§ **What the task requires**: The answer must be every line of the records below that contains the word "codeNumber", copied out.

§ **Data for review**:
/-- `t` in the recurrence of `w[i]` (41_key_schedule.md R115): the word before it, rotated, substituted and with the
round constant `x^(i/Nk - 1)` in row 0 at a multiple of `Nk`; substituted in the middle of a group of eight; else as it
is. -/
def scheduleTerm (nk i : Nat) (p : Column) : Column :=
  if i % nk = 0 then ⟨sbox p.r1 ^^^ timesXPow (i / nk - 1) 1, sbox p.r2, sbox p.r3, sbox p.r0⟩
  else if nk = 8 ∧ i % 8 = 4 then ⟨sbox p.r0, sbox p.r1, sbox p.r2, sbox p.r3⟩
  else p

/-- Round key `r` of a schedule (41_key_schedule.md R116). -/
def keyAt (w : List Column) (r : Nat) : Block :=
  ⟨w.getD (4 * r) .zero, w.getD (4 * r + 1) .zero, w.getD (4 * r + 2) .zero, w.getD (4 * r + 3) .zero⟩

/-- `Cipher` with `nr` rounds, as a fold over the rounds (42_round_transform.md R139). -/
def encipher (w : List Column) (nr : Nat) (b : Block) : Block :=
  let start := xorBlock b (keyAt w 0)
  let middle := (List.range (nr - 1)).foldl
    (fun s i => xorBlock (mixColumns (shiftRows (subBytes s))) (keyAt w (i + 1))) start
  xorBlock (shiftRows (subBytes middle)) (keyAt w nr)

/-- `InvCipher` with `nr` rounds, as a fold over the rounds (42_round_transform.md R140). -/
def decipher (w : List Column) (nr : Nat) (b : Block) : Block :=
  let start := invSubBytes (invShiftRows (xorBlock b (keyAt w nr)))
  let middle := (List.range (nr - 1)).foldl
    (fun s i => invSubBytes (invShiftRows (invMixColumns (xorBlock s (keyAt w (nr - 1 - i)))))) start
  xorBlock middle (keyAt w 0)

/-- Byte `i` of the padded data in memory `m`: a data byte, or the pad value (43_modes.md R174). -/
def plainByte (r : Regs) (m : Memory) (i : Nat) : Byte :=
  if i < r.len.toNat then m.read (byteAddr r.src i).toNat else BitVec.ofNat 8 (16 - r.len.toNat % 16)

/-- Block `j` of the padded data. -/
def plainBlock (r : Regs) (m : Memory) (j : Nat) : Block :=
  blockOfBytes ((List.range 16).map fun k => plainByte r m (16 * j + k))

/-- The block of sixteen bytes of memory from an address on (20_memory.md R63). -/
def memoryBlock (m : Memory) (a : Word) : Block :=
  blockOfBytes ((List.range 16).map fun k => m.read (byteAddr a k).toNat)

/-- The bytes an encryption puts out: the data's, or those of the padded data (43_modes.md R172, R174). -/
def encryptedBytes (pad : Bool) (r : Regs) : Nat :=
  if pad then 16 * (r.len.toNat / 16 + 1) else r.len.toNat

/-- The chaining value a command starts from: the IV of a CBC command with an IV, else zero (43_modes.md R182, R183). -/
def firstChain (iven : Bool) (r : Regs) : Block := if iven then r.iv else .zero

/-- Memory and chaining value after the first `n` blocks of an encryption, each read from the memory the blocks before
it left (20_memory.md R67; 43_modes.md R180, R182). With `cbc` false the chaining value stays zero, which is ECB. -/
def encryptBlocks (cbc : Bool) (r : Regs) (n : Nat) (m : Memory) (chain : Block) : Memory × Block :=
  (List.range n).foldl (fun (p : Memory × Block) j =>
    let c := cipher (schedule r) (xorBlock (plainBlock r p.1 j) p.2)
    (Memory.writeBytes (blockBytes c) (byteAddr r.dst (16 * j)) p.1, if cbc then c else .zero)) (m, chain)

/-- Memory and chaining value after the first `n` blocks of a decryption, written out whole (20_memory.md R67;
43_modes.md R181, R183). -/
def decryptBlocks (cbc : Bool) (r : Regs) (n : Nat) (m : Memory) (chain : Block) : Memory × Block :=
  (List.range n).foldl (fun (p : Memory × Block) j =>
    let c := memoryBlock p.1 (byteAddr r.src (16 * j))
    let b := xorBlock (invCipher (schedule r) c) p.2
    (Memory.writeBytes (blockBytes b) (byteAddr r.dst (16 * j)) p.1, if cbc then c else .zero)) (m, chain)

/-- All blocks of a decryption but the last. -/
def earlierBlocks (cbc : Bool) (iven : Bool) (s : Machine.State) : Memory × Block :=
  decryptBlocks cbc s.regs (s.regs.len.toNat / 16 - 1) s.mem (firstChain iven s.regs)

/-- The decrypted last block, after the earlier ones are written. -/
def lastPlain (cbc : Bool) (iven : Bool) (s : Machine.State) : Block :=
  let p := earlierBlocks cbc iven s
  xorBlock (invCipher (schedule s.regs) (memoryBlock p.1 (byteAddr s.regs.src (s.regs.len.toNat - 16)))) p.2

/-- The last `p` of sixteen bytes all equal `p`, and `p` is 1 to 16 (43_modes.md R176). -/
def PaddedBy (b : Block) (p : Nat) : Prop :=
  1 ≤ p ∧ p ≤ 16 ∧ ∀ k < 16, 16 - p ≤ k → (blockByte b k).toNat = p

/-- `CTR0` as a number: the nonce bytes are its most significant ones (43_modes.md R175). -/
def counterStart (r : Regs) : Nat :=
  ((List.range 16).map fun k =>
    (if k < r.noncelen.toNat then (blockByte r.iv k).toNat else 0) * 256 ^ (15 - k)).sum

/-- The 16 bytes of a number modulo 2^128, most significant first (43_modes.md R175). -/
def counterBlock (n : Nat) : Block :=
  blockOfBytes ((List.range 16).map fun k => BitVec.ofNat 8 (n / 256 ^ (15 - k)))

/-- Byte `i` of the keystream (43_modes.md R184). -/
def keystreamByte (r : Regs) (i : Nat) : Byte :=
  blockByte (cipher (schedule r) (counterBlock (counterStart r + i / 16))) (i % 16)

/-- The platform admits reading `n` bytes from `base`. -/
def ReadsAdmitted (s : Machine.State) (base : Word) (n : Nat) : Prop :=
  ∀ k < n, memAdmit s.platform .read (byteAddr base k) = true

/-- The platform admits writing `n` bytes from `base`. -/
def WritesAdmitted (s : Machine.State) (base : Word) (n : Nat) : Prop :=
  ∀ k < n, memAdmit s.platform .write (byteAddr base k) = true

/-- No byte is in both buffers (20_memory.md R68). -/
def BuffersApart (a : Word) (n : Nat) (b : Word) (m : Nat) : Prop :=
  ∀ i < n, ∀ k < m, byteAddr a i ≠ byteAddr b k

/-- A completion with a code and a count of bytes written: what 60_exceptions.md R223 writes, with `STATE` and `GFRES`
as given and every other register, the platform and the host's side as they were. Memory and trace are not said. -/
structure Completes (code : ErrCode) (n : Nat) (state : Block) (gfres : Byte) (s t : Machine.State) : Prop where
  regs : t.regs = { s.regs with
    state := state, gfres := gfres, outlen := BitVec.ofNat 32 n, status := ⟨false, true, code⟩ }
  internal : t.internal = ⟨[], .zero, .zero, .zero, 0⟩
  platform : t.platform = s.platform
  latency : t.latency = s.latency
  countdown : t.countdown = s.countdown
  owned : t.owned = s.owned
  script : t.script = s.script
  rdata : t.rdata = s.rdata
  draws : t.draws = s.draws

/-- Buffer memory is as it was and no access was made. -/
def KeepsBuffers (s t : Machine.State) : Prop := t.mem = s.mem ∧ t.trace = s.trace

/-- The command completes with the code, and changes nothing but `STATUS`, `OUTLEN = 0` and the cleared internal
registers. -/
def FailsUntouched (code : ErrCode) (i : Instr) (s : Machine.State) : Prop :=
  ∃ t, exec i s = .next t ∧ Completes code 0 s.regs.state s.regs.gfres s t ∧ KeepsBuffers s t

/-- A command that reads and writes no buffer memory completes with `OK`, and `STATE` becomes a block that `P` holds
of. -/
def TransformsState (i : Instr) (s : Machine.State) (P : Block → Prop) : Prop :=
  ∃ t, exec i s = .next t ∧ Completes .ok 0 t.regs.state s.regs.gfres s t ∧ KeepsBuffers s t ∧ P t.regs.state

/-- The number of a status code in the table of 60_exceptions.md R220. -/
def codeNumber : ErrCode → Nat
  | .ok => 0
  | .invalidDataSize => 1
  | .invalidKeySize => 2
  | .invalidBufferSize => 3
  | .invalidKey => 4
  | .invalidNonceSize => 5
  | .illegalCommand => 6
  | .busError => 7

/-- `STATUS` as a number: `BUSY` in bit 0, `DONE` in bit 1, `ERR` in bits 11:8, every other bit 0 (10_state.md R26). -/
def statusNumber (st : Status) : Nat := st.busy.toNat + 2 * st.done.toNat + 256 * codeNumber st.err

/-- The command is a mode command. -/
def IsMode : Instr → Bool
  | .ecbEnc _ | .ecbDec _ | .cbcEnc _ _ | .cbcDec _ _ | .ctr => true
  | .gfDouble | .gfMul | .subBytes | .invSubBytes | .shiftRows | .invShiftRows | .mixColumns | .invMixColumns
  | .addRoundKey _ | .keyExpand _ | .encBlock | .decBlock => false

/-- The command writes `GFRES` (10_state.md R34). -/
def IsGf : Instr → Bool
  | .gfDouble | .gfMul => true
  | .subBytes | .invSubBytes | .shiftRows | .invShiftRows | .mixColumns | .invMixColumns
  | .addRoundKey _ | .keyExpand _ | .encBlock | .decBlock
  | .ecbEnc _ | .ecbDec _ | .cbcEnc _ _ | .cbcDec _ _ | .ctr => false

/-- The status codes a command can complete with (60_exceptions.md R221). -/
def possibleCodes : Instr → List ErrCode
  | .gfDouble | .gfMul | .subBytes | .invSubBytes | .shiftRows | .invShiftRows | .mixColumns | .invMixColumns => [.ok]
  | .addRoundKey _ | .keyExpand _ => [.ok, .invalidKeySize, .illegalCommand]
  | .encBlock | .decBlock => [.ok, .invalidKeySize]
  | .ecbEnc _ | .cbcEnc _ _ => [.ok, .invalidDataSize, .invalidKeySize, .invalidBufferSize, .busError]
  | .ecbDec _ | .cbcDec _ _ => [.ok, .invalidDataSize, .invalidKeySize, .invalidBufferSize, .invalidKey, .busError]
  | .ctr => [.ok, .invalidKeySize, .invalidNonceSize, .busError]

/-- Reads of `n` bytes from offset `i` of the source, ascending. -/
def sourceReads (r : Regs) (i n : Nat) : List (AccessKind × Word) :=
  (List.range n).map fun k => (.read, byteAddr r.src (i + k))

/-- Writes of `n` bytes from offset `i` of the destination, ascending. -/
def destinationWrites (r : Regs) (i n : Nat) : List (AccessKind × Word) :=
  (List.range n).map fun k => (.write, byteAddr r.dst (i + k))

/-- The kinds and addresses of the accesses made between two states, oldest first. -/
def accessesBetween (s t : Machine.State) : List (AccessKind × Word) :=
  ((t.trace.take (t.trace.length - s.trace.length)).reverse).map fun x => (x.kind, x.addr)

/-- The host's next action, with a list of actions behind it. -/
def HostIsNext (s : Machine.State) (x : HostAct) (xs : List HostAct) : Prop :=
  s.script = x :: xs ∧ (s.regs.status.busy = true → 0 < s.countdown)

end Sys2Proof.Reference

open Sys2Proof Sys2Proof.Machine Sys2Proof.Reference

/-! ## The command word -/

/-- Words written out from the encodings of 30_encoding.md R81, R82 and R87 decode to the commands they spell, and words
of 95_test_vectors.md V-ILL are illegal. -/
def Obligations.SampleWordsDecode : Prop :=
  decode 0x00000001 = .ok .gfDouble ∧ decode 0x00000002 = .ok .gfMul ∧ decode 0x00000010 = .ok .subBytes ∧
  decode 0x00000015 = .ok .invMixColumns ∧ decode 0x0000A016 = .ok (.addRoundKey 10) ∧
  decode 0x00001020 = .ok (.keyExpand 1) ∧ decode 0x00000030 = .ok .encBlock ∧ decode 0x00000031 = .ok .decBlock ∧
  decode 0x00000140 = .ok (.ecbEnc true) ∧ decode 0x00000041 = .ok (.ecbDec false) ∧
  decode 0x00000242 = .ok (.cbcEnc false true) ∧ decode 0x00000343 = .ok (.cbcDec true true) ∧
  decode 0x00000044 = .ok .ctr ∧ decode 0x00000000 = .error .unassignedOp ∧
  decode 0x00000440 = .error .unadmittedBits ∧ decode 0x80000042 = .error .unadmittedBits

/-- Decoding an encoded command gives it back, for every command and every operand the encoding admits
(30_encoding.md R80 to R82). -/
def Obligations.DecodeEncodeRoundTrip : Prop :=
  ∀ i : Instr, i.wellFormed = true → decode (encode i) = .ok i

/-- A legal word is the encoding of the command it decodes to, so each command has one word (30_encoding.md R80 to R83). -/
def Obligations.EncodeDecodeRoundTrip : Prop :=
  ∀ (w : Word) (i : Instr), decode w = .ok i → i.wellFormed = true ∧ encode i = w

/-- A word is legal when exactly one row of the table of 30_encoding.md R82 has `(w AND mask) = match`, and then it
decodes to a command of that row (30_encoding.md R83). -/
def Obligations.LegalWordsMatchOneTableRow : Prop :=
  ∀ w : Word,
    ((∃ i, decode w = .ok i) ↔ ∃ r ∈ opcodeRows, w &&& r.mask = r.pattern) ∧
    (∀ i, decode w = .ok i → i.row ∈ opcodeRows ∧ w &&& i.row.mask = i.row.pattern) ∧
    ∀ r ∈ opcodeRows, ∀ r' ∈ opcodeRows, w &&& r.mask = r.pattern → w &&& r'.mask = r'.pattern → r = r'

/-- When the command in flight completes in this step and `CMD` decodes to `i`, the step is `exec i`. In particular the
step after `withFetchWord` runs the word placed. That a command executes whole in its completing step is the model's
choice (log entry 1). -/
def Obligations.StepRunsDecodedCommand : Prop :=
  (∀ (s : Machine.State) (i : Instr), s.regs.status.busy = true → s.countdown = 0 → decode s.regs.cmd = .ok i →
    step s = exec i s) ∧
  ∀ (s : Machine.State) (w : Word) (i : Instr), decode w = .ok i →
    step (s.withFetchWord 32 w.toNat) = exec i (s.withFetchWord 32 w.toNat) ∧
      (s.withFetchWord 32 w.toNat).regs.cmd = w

§ **Response area**:
def codeNumber : ErrCode → Nat
def statusNumber (st : Status) : Nat := st.busy.toNat + 2 * st.done.toNat + 256 * codeNumber st.err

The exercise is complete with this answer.